Because the entire patch is one big feedback loop, all of the controls are highly interactive.


User buttons/stompswitches:

Left user button/stompswitch — REVERB FREEZE. This cuts off the input of the reverb and extends its decay to infinite to hold sounds from the feedback loop

Right user button/middle stompswitch — FILTER Q (also replicated on the control page). This adjusts the filter Q/width of the bell filters which form the parametric EQ. As this is adjusted, the UI button on the control page will change from lime (widest Q) to pink (narrowest Q). The widest Q will have more distortion/gain, as the bands overlap more, while the narrowest Q will essentially produce sine waves at the frequencies of the parametric EQ (making the patch into something of an additive synthesizer)

CV inputs:

CV 1 (0-5V) — feedback level w/attenuverter control located above the input

CV 2 (0-10V) — ring modulator oscillator frequency w/attenuverter control located above the input (when attenuverter is fully open, the input will track V/Oct)

CV 3 (0-10V) — low-pass filter frequency w/attenuverter control located above the input (when attenuverter is fully open, the input will track V/Oct)

CV 4 (0-10V) — high-pass filter frequency w/attenuverter control located above the input (when attenuverter is fully open, the input will track V/Oct)

Control page:

The top row is used to tune the FREQUENCIES of the parametric EQ. By default, the filters are tuned to notes from A minor scale across ~6 octaves. But those were just some settings I tried and liked; changing/retuning the filters can have a drastic impact on the output of the patch.

The second row is the GAIN controls for those filters, with -/+ 40 dB of gain available per band. Gain at some frequencies (highly dependent on the filter Q settings) can compound over time — the output of the patch tends to settle into meta-stable conditions, but it may change unexpectedly at times, subtly or not so subtly.

The third row are pushbuttons labeled TEMPORARY MAX. These allow you to “play” the patch, if you want, by temporarily maxing out the gain (+40 dB) of a specific band. Depending on what the gain is initially set to in the row above, this may have more or less dramatic effects (going from negative gain to +40 dB will be pretty noticeable, going from +35 dB to +40 dB may not be).

On the fourth and fifth row are some global controls.

FEEDBACK LEVEL sets the gain attenuation/make-up gain for the patch, post-limiter. It works in conjunction with the COMPRESS THRESHOLD control, also on this row, to control the output level of the patch, but also the timbre, with more gain = more distortion/feedback.

The REVERB DECAY sets the decay of the 100% wet plate reverb used in the patch. More decay will wash out some of the sounds, as well as add gain to the feedback path.

The RING MOD FREQ determines the frequency or pitch of the ring modulator’s sine wave oscillator. This control is bipolar and can go into negative frequencies. As the ring mod drops below audio range, it has an effect similar to a tremolo, which can add movement to a patch. The RING MOD MIX controls the mix of audio that passes through the ring modulator.

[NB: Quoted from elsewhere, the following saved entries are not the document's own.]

-- ==== Sys2Proof/Machine/Core.lean ====
section
/-!
DEFINITION. The interface: the state, the reasons a step can stop, the step, and the state after reset.
-/

/-- The machine. -/
def Sys2Proof.core : Host.Core :=
  { State := Sys2Proof.Machine.State, Fault := Sys2Proof.Machine.Fault, Refusal := Sys2Proof.Machine.Refusal,
    step := Sys2Proof.Machine.step, reset := Sys2Proof.Machine.State.reset }
end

The FILTER Q button is discussed above, in the user button/stompswitch section. But it very important to the timbre of the feedback.

The DRY LEVEL determines the dry level of audio that passes through the patch. The dry signal is stereo. The wet signal is summed to mono, then output through the stereo plate reverb.

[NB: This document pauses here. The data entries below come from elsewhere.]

/-- 12 R274, R276; 13 R293, R295: an atomic that its port performs leaves the value of its operation in its
word, as one access, returns the old value to its destination and changes no other byte; a batched one does
the same once the frontier has passed its interval and no lower key is before it, and waits until then. -/
def Obligations.AtomicsReadModifyAndWriteTheirWordAlone : Prop :=
  ∀ r ∈ atomicValue, ∀ (s : State) (a : Access) (j : Job) (p : Part) (k n : Nat) (w64 nr np : Bool) (cmp : Word),
    Memory.wf s.mem = true → s.job? a.job = some j → a.parts = [p] → a.op = .atomic r.1 w64 nr np cmp → p.size = n → a.bad = [] → p.data < 256 ^ n →
    n = (if w64 = true then 8 else 4) → s.ready a j p = .go [(k, n)] →
    (∃ t, Gives (.atomicPerform a) s t ∧
      let u := s.writeBack 2 a.core k n
      let old := leNat ((List.range n).map fun i => Cells.get u.mem.cells (k + i))
      let new := r.2 n np cmp.toNat old p.data
      (∀ x, Cells.get t.mem.cells x =
        if within (k, n) x = true then BitVec.ofNat 8 (new / 256 ^ (x - k)) else Cells.get u.mem.cells x) ∧
      ∃ ws, .tokenedOperationComplete ⟨a.core, a.recPa, a.post, ws, none⟩ ∈ t.agenda ∧
        ws = if nr = true then [] else [.s a.dst (if w64 = true then BitVec.ofNat 64 old
          else if r.1 = .add ∨ r.1 = .min ∨ r.1 = .max then (BitVec.ofNat 32 old).signExtend 64
          else BitVec.ofNat 64 old)]) ∧
    ∀ q, a.key = some q →
      ((∀ f, s.frontier q.launch = some f → q.interval < f) → s.batchedBefore a q = false →
        exec (.batchPerform a) s = exec (.atomicPerform a) s) ∧
      (∀ f, s.frontier q.launch = some f → f ≤ q.interval → Gives (.batchPerform a) s (s.push (.batchPerform a)))

/-- 08 R168, R169, R171, R177; 15 R337: a walk that finds a leaf installs its translation, after zeroing where Z is
set; a zeroed page reads 0 in every byte and its Z is clear; a walk that faults changes nothing, and one that
meets a region not yet zeroed, or a zeroing that meets a held port, waits. -/
def Obligations.WalksInstallAndZeroPages : Prop :=
  ∀ (s : State) (tenant tier va : Nat), s.tlb? tenant tier va = none →
    (∀ l, s.walk tenant tier va = .fault l → Gives (.pageWalk tenant tier va) s s ∧
      Gives (.pageZeroing tenant tier va) s s) ∧
    (s.walk tenant tier va = .wait → Gives (.pageWalk tenant tier va) s (s.push (.pageWalk tenant tier va)) ∧
      Gives (.pageZeroing tenant tier va) s (s.push (.pageZeroing tenant tier va))) ∧
    ∀ key size z entry, s.walk tenant tier va = .leaf key size z entry →
      (z = false → ∃ t, Gives (.pageWalk tenant tier va) s t ∧ t.mem.cells = s.mem.cells ∧
        (0 < size →
          t.tlb? tenant tier va = some ⟨tenant, tier, va / size * size, size, key⟩)) ∧
      (z = true → Gives (.pageWalk tenant tier va) s (s.push (.pageZeroing tenant tier va)) ∧
        (s.pageHeld tenant tier va key size = true →
          Gives (.pageZeroing tenant tier va) s (s.push (.pageZeroing tenant tier va))) ∧
        (s.pageHeld tenant tier va key size = false → Memory.wf s.mem = true → entry + 8 ≤ key ∨ key + size ≤ entry → ∃ t, Gives (.pageZeroing tenant tier va) s t ∧
          (∀ x, key ≤ x → x < key + size → Cells.get t.mem.cells x = 0) ∧
          bits (t.rd entry 8) 61 61 = 0 ∧
          (∀ x, x < key ∨ key + size ≤ x → x < entry ∨ entry + 8 ≤ x → Cells.get t.mem.cells x = Cells.get s.mem.cells x)))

The ALIASER FREQUENCY controls the sample rate reduction. This can be used to totally massacre sounds, or more subtly to add different harmonics and bell-like qualities.

The LP-HP RESONANCE control determines the resonance of both filters. Adding resonance can produce tones at that filter’s cutoff frequency.

The LP FREQUENCY control for the low-pass filter is bipolar, allowing the low-pass filter to drop into sub-audio frequencies. (This has some useful applications; see the end of the demo video for some more melodic applications of the patch.) In many cases, I “disable” the low-pass filter by setting it to its highest frequency (well above the audio range).

The HP FREQUENCY control for the high-pass filter control is also bipolar. In many cases, I “disable” the high-pass filter by setting it at its lowest frequency (well below the audio range).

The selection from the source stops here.